■ Work instruction:
The word "every" marks the lines to copy; find all of them in the entries below.

(Collected data entries)
- Opening Delimiter -
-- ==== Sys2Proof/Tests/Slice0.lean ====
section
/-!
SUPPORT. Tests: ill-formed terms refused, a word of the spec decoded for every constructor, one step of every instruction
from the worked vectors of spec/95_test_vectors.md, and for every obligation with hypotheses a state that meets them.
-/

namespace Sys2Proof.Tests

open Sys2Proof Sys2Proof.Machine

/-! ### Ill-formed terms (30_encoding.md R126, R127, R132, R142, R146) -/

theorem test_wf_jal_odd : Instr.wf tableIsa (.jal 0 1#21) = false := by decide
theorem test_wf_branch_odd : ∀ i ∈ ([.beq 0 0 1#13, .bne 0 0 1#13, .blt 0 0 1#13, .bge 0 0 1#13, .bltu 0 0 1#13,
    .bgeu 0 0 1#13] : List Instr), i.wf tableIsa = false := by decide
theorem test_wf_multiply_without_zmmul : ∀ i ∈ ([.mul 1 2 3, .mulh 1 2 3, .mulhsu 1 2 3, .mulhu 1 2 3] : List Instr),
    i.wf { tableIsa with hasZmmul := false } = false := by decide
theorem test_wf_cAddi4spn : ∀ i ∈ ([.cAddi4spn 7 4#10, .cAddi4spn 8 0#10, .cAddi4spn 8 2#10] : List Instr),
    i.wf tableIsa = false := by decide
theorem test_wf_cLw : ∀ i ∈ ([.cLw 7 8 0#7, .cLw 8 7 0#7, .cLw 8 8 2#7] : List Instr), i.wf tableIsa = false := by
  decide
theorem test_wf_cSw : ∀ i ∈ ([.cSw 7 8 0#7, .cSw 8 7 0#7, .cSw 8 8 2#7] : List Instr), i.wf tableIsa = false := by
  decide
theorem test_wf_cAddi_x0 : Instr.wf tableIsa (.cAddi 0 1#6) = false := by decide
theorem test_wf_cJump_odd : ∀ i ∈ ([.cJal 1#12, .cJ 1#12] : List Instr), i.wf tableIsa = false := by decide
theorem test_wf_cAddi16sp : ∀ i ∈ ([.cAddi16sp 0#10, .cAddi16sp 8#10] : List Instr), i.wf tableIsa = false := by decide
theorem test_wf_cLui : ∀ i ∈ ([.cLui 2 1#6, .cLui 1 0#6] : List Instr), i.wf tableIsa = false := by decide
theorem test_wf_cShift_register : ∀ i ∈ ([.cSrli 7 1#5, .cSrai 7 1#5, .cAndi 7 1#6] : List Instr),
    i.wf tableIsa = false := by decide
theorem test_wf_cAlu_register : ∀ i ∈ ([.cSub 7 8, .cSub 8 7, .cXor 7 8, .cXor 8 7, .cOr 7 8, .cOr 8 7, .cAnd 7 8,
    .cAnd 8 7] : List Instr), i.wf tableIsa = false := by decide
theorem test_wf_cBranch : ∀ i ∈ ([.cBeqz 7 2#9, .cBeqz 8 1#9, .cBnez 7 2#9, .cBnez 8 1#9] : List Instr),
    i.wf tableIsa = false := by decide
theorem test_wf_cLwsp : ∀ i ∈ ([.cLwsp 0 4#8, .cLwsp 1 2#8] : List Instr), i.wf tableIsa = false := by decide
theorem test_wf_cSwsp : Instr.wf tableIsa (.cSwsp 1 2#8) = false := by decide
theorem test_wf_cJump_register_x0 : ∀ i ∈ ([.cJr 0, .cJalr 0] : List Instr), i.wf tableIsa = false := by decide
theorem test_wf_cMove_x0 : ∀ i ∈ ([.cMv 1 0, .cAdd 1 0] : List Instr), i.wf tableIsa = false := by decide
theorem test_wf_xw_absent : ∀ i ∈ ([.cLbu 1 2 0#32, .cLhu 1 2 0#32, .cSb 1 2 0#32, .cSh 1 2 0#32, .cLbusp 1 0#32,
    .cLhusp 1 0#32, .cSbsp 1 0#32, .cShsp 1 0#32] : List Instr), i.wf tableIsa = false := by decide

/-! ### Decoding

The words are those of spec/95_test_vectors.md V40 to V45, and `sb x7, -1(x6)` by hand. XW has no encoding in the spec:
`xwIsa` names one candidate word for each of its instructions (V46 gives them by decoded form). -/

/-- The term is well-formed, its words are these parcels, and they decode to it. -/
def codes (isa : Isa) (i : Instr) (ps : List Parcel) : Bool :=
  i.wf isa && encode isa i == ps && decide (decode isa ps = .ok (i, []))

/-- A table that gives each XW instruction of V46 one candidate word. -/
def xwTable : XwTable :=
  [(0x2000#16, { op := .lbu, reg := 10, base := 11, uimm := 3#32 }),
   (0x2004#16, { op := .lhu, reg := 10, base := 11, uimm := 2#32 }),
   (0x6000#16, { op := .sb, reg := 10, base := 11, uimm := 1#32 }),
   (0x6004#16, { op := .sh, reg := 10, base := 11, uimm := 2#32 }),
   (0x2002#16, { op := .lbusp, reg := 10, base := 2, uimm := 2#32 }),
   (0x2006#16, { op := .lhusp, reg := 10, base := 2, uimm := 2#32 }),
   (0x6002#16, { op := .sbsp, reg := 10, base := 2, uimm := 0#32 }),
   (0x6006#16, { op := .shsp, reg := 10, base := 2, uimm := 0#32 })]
- Closing Delimiter -
■ Answer space:
SUPPORT. Tests: ill-formed terms refused, a word of the spec decoded for every constructor, one step of every instruction
from the worked vectors of spec/95_test_vectors.md, and for every obligation with hypotheses a state that meets them.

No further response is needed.